THE INPUT section start
-- ==== Sys2Proof/Syntax.lean ====
section
/-!
DEFINITION. The commands of the block: one constructor per row of the table of operations and events, with its operands.
-/
namespace Sys2Proof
THE INPUT section end
AIM OF THE EXERCISE:
Output the records in full, exactly.

RESULT:
-- ==== Sys2Proof/Syntax.lean ====
section
/-!
DEFINITION. The commands of the block: one constructor per row of the table of operations and events, with its operands.
-/
namespace Sys2Proof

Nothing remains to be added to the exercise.